Para algunos, lanzó una carrera musical. Para otros, les llevó al matrimonio o simplemente a la oportunidad de viajar por el mundo. La olla a presión de los reality shows es dura, pero para aquellos que sobreviven a la edición, vale la pena.

Las consecuencias: ¿Qué sucede cuando termina el programa?

Ganaste. El confeti cae. De repente eres $1 millón, $500,000 o tal vez solo $250,000 más rico. Claro, es posible que también hayas perdido el 50 por ciento de tu peso corporal o hayas conseguido un look de moda en Marie Claire. Tal vez incluso esté destinado a dirigir una de las empresas de Donald Trump. En los raros y brillantes casos, estás en camino de convertirte en una superestrella como lo hizo Kelly Clarkson en American Idol. Genial. Realmente. Pero para la gran mayoría de los concursantes, la fase de luna de miel termina rápidamente. Debes estar preparado para las consecuencias.

La carga de ser “famoso-famoso”

El primer shock es el reconocimiento. A algunos ex concursantes les encanta. Anhelan las miradas, las solicitudes de autógrafos, las selfies. ¿Otros? Lo odian. Es particularmente brutal si los editores te presentan como el villano. Eres a quien todos quieren golpear en la cara en las redes sociales.

Y luego se detiene. La notoriedad tiene una vida útil. Dura exactamente hasta que caiga la próxima temporada. Ahí es cuando la nueva generación de rostros ocupa un lugar central. Para los concursantes mayores, esto es manejable. ¿Para gente más joven? Es un desastre. El ciclo “no famoso-famoso-no famoso” puede desencadenar ansiedad y depresión graves.
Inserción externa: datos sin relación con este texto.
-- ==== Sys2Proof/Machine/FlockCommands.lean ====
section
/-! DEFINITION. The flock commands of R407: identity, MAC ports, peer contexts, stiles and flock events (R394, R433, R434,
R441 to R445, R451, R458, R462). -/

namespace Sys2Proof

/-- The EVENT payload with an operation: 0 REQUEST, 1 ORDER, 2 CANCEL, 3 REFUSE (R458). -/
def NdEvent.body (v : NdEvent) (op : Nat) : List Nat := [op, v.kind, v.domain, v.origin, v.eventId, v.tag, v.instant]

end Sys2Proof

namespace Sys2Proof.Machine

open Sys2Proof

/-! ## Identity and MAC ports (R407, R433, R434) -/

def hFlockIdentity : Handler := fun _ _ s d =>
  let n := s.field 0x10 2
  let t := s.field 0x12 2
  let m := s.field 0x14 1
  if (511 < n ∧ n ≠ 0xFFFF) ∨ (t ≠ 0 ∧ t < 0x600) ∨ 15 < m ∨ !s.zero 0x15 43 then refuse stBadArg d
  else if d.flock.peers.any (·.2.fn != .unconfigured) || d.flock.stiles.any (·.2.fn != .unconfigured) then refuse stBadState d
  else ok { d with flock := { d.flock with
    dev := if n = 0xFFFF then none else some n, etherType := if t = 0 then 0x88B5 else t, portMask := m } }

def execFlockIdentity (q : Nat) (e : Sub) (s : State) : Host.Outcome State Fault Refusal :=
  run (.flockIdentity q e) (serveRow 0x0600 hFlockIdentity q e) s

/-- Peer devices reached through a MAC port. -/
def Dev.peersOn (d : Dev) (m : Nat) : List Nat :=
  d.flock.peers.filterMap fun x =>
    if x.2.fn = .unconfigured then none else x.2.cfg.bind fun c => if c.port = m then some c.dev else none

/-- A RUNNING gate, domain, peer link or stile uses a MAC port; a stile uses the ports of the peers it lists. -/
def Dev.portUsed (d : Dev) (m : Nat) : Bool :=
  d.race.gates.any (fun x => x.2.fn == .running && Settings.kind x.2.settings == 1 &&
    ((Settings.bytes x.2.settings 0x02).map fun b => fieldAt b 0 1 == m).getD false) ||
  d.tu.doms.any (fun x => x.2.fn == .running && (x.2.cfg.map fun c => bitOf c.portMask m).getD false) ||
  d.flock.peers.any (fun x => x.2.fn == .running && (x.2.cfg.map fun c => c.port == m).getD false) ||
  d.flock.stiles.any (fun x => x.2.fn == .running &&
    (x.2.cfg.map fun c => c.peers.any ((d.peersOn m).contains ·)).getD false)

/-- ETH_PORT takes the port over when its work is complete. -/
def hEthPort : Handler := fun _ _ s d =>
  let i := s.field 0x10 1
  let v := s.field 0x11 1
  if 3 < i ∨ 3 < v ∨ (i < 2 ∧ v ≠ 0) ∨ !s.zero 0x12 46 then refuse stBadArg d
  else if d.portUsed s.target then refuse stBadState d
  else if d.mbox.outst.any fun o => o.opcode == 0x602 && o.e.target == s.target then refuse stBusy d
  else (.long none [i, v], d)

def execEthPort (q : Nat) (e : Sub) (s : State) : Host.Outcome State Fault Refusal :=
  run (.ethPort q e) (serveRow 0x0602 hEthPort q e) s

/-! ## Peer contexts (R378, R379, R394, R407, R441 to R444) -/

/-- DESIGN CHOICE: log entry 61. -/
def hPeerConfigure : Handler := fun _ _ s d =>
  let k := s.target
  let c : PeerCfg := { dev := s.field 0x10 2, port := s.field 0x12 1, priority := s.field 0x13 1, vlan := s.field 0x14 2,
                       mac := ((padTo 48 s.args).drop 8).take 6 }
  if 511 < c.dev ∨ 3 < c.port ∨ 7 < c.priority ∨ !vlanOk c.vlan ∨ !s.zero 0x16 2 ∨ !s.zero 0x1E 34 then refuse stBadArg d
  else if !(d.peer k).fn.canConfigure then refuse stBadState d
  else if (d.peer k).connecting then refuse stBusy d
  else if d.flock.peers.any fun x => x.1 != k && x.2.fn != .unconfigured && (x.2.cfg.map (·.dev)) == some c.dev then
    refuse stBadArg d
  else ok (d.modPeer k fun p => { p with fn := .stopped, cfg := some c })

def execPeerConfigure (q : Nat) (e : Sub) (s : State) : Host.Outcome State Fault Refusal :=
  run (.peerConfigure q e) (serveRow 0x0610 hPeerConfigure q e) s

/-- This device is the initiator of a link: the lower-numbered of the pair (R442). -/
def Dev.initiates (d : Dev) (k : Nat) : Bool :=
  match d.flock.dev, (d.peer k).cfg with
  | some n, some c => n < c.dev
  | _, _ => false

/-- The session of a start: the low 32 bits of the raw counter, 1 where they are 0. -/
def sessionOf (raw : Nat) : Nat := if raw % 2 ^ 32 = 0 then 1 else raw % 2 ^ 32

/-- PEER_START: the initiator sends its first CONNECT; the command completes once the link is RUNNING.
DESIGN CHOICE: log entry 61. -/
def hPeerStart : Handler := fun e _ s d =>
  let k := s.target
  if !s.zero 0x10 48 then refuse stBadArg d
  else if !(d.peer k).fn.canStart then refuse stBadState d
  else if d.flock.dev.isNone then refuse stBadArg d
  else if (d.peer k).connecting then refuse stBusy d
  else
    let d := d.modPeer k fun p => { p with
      connecting := true, session := if d.initiates k then sessionOf e.raw else 0, lastRx := e.raw, lastTx := e.raw }
    (.long none [], if d.initiates k then d.putFrame e k 1 0 [] [] else d)

def execPeerStart (q : Nat) (e : Sub) (s : State) : Host.Outcome State Fault Refusal :=
  run (.peerStart q e) (serveRow 0x0611 hPeerStart q e) s

/-- PEER_STOP: a DRAIN ends with the close timer, a DISCARD at once (R443, R444). DESIGN CHOICE: log entry 61. -/
def hPeerStop : Handler := fun e _ s d =>
  let k := s.target
  if !s.stopForm then refuse stBadArg d
  else match (d.peer k).fn.stopPath (s.field 0x10 1) (d.stopOf 0x612 k 0).isSome with
    | .refused st => refuse st d
    | .already => ok d
    | .fromFault => ok (d.modPeer k fun p => { p with fn := .stopped })
    | .drain => (.long none [], ((d.modPeer k fun p => { p with fn := .stopping }).linkLeaves e k).drainLink e k)
    | .discard => ok (d.stopLink e k)
    | .escalate =>
      ok ((d.stopLink e k).finishAll e (fun o => o.opcode == 0x612 && o.e.target == k) { status := stAborted })

def execPeerStop (q : Nat) (e : Sub) (s : State) : Host.Outcome State Fault Refusal :=
  run (.peerStop q e) (serveRow 0x0612 hPeerStop q e) s

/-- Requests of the peer still in service are finished at the local memory. DESIGN CHOICE: log entry 61. -/
def hPeerRelease : Handler := fun _ _ s d =>
  let r := (d.peer s.target).fn.release
  if !s.zero 0x10 48 then refuse stBadArg d
  else if r.1 ≠ stOk then refuse r.1 d
  else if (d.peer s.target).connecting then refuse stBusy d
  else ok (d.modPeer s.target fun p => { cfg := p.cfg, serve := p.serve })

def execPeerRelease (q : Nat) (e : Sub) (s : State) : Host.Outcome State Fault Refusal :=
  run (.peerRelease q e) (serveRow 0x0613 hPeerRelease q e) s

/-! ## Stiles (R378, R379, R394, R407, R445, R451) -/

/-- The stile that a STILE_CONFIGURE and its block ask for. -/
def stileOf (s : Sub) (b : List Byte) : StileCfg :=
  { base := s.field 0x10 8, length := s.field 0x18 4, offset := s.field 0x1C 4, canRead := bitOf (s.field 0x20 1) 0
    canWrite := bitOf (s.field 0x20 1) 1, lifetimeMs := s.field 0x24 4
    peers := (List.range (b.length / 2)).map fun i => fieldAt b (2 * i) 2 }

/-- The ranges of a stile: 4 KiB aligned, outside control space, inside the stile space and apart from every other stile. -/
def Dev.stileRangeOk (d : Dev) (i : Nat) (c : StileCfg) : Bool :=
  decide (c.base % 4096 = 0 ∧ c.length % 4096 = 0 ∧ c.offset % 4096 = 0 ∧ 0x10000000 ≤ c.base ∧
    c.offset + c.length ≤ 0x80000000) &&
  d.flock.stiles.all fun x => x.1 == i || x.2.fn == .unconfigured ||
    (x.2.cfg.map fun y => !rangesMeet (c.offset, c.length) (y.offset, y.length)).getD true

def hStileConfigure : Handler := fun _ _ s d =>
  let i := s.target
  if 3 < s.field 0x20 1 ∨ !s.zero 0x21 3 ∨ !s.zero 0x28 8 ∨ !d.stileRangeOk i (stileOf s []) then refuse stBadArg d
  else if !(d.stile i).fn.canConfigure then refuse stBadState d
  else d.withBlock s fun b d =>
    let c := stileOf s b
    if b.length % 2 ≠ 0 ∨ 1024 < b.length ∨ c.peers.any (fun n => 511 < n) then refuse stBadArg d
    else ok (d.modStile i fun _ => { fn := .stopped, cfg := some c })

def execStileConfigure (q : Nat) (e : Sub) (s : State) : Host.Outcome State Fault Refusal :=
  run (.stileConfigure q e) (serveRow 0x0620 hStileConfigure q e) s

def hStileStart : Handler := fun e _ s d =>
  if !s.zero 0x10 48 then refuse stBadArg d
  else if !(d.stile s.target).fn.canStart then refuse stBadState d
  else if d.flock.dev.isNone then refuse stBadArg d
  else ok (d.modStile s.target fun x => { x with fn := .running, startedAt := e.raw })

def execStileStart (q : Nat) (e : Sub) (s : State) : Host.Outcome State Fault Refusal :=
  run (.stileStart q e) (serveRow 0x0621 hStileStart q e) s

def hStileStop : Handler := fun e _ s d =>
  let i := s.target
  if !s.stopForm then refuse stBadArg d
  else match (d.stile i).fn.stopPath (s.field 0x10 1) (d.stopOf 0x622 i 0).isSome with
    | .refused st => refuse st d
    | .already => ok d
    | .fromFault => ok (d.modStile i fun x => { x with fn := .stopped })
    | .drain =>
      if d.stileBusy i then (.long none [], d.modStile i fun x => { x with fn := .stopping })
      else ok (d.modStile i fun x => { x with fn := .stopped })
    | .discard => ok (d.closeStile e i .stopped)
    | .escalate =>
      ok ((d.closeStile e i .stopped).finishAll e (fun o => o.opcode == 0x622 && o.e.target == i) { status := stAborted })

def execStileStop (q : Nat) (e : Sub) (s : State) : Host.Outcome State Fault Refusal :=
  run (.stileStop q e) (serveRow 0x0622 hStileStop q e) s

def hStileRelease : Handler := fun _ _ s d =>
  let r := (d.stile s.target).fn.release
  if !s.zero 0x10 48 then refuse stBadArg d
  else if r.1 ≠ stOk then refuse r.1 d
  else ok (d.modStile s.target fun _ => {})

def execStileRelease (q : Nat) (e : Sub) (s : State) : Host.Outcome State Fault Refusal :=
  run (.stileRelease q e) (serveRow 0x0623 hStileRelease q e) s

/-- A stile's lifetime has passed: it stops as under DRAIN, and 1 ms later what remains is closed (R451). -/
def execStileLifetime (i : Nat) (s : State) : Host.Outcome State Fault Refusal :=
  run (.stileLifetime i) (fun e d =>
    let x := d.stile i
    match x.cfg with
    | none => d
    | some c =>
      let end_ := x.startedAt + 1000000 * c.lifetimeMs
      if c.lifetimeMs = 0 then d
      else if x.fn = .running ∧ end_ ≤ e.raw then
        ((d.modStile i fun y => { y with fn := .stopping }).noteState e 4 .stopping i 0).settleStiles e
      else if x.fn = .stopping ∧ (d.stopOf 0x622 i 0).isNone ∧ end_ + 1000000 ≤ e.raw then
        (d.closeStile e i .stopped).noteState e 4 .stopped i 0
      else d) s

/-! ## Flock events (R458 to R460, R462) -/

/-- Twice the synchronisation bound of R424, the least time before the instant at which an ORDER or a CANCEL counts.
DEDUCED: log entry 62. -/
def eventMargin : Int := 400

/-- An order or a cancel that comes too late raises the event-late fault, and the device does not act (R460).
DEDUCED: log entry 62. -/
def Dev.eventLate (d : Dev) (e : Env) (v : NdEvent) : Bool := (v.instant : Int) < d.domTime v.domain e.raw + eventMargin

/-- The device takes an order for its own. DEDUCED: log entry 62. -/
def Dev.orderEvent (d : Dev) (e : Env) (v : NdEvent) : Dev :=
  if d.eventLate e v then d.raise 0x2C5 0x2A v.kind v.eventId
  else { d with flock := { d.flock with event := some v } }

/-- Device 0 holds an event whose instant has not passed. -/
def Dev.rootPending (d : Dev) (e : Env) : Bool :=
  (d.flock.rootEvent.map fun v => decide (d.domTime v.domain e.raw ≤ v.instant)).getD false

/-- Device 0 gives an event the next event_id, sends the ORDER down and takes it itself. -/
def Dev.rootOrder (d : Dev) (e : Env) (v : NdEvent) : NdEvent × Dev :=
  let v := { v with eventId := d.flock.nextEvent }
  let d := { d with flock := { d.flock with nextEvent := (d.flock.nextEvent + 1) % 2 ^ 32, rootEvent := some v } }
  (v, (d.sendTo e d.treeChildren 0xC (v.body 1) []).orderEvent e v)

/-- FLOCK_EVENT: refused with too short a lead; device 0 orders it at once, another device asks device 0 for it. -/
def hFlockEvent : Handler := fun e _ s d =>
  let v : NdEvent := { kind := s.field 0x10 1, domain := s.field 0x11 1, origin := d.flock.dev.getD 0, eventId := 0
                       tag := s.tag, instant := s.field 0x18 8 }
  if 1 < v.kind ∨ 1 < v.domain ∨ !s.zero 0x12 6 ∨ !s.zero 0x20 32 then refuse stBadArg d
  else if d.flock.dev.isNone then refuse stBadState d
  else if (v.instant : Int) < d.domTime v.domain e.raw + 31000 then refuse stBadArg d
  else if d.flock.event.isSome || d.mbox.outst.any (·.opcode == 0x601) || d.rootPending e then refuse stBusy d
  else match d.treeParent with
    | none => (.done { r1 := v.instant }, (d.rootOrder e v).2)
    | some p => (.long none [], d.sendTo e [p] 0xC (v.body 0) [])

def execFlockEvent (q : Nat) (e : Sub) (s : State) : Host.Outcome State Fault Refusal :=
  run (.flockEvent q e) (serveRow 0x0601 hFlockEvent q e) s

end Sys2Proof.Machine
end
Te quedas mirando un calendario en blanco, preguntándote qué diablos viene después. Muchos dejaron sus trabajos para filmar. Algunos hacen pausas en la universidad. Se cambia estabilidad por 15 minutos de atención nacional. Cuando las cámaras cortan, vuelves al punto de partida, pero con expectativas más altas y una cuenta bancaria que podría estar más ajustada de lo que pensabas.

Aprovechando la fama

Sin embargo, no tiene por qué ser un callejón sin salida. Algunas personas saben cómo aprovechar esos 15 minutos. Se convierten en oradores motivacionales. Abren restaurantes. Impulsan sus carreras como cantante o en la moda, aunque a una escala modesta. Otros simplemente aparecen en otros reality shows para conseguir dinero rápido. Es una rutina. Es un ajetreo. Pero a algunos les funciona.

El veredicto

Idealmente, los reality shows deberían ser simplemente una pausa divertida. Un descanso. Algo que trae ligereza, nuevos amigos y grandes recuerdos. No debería definir toda tu existencia. Pero si estás pensando en registrarte, haz los cálculos. Sopese los pros y los contras. El dinero es bueno. La fama es pasajera. ¿Estás listo para la caída?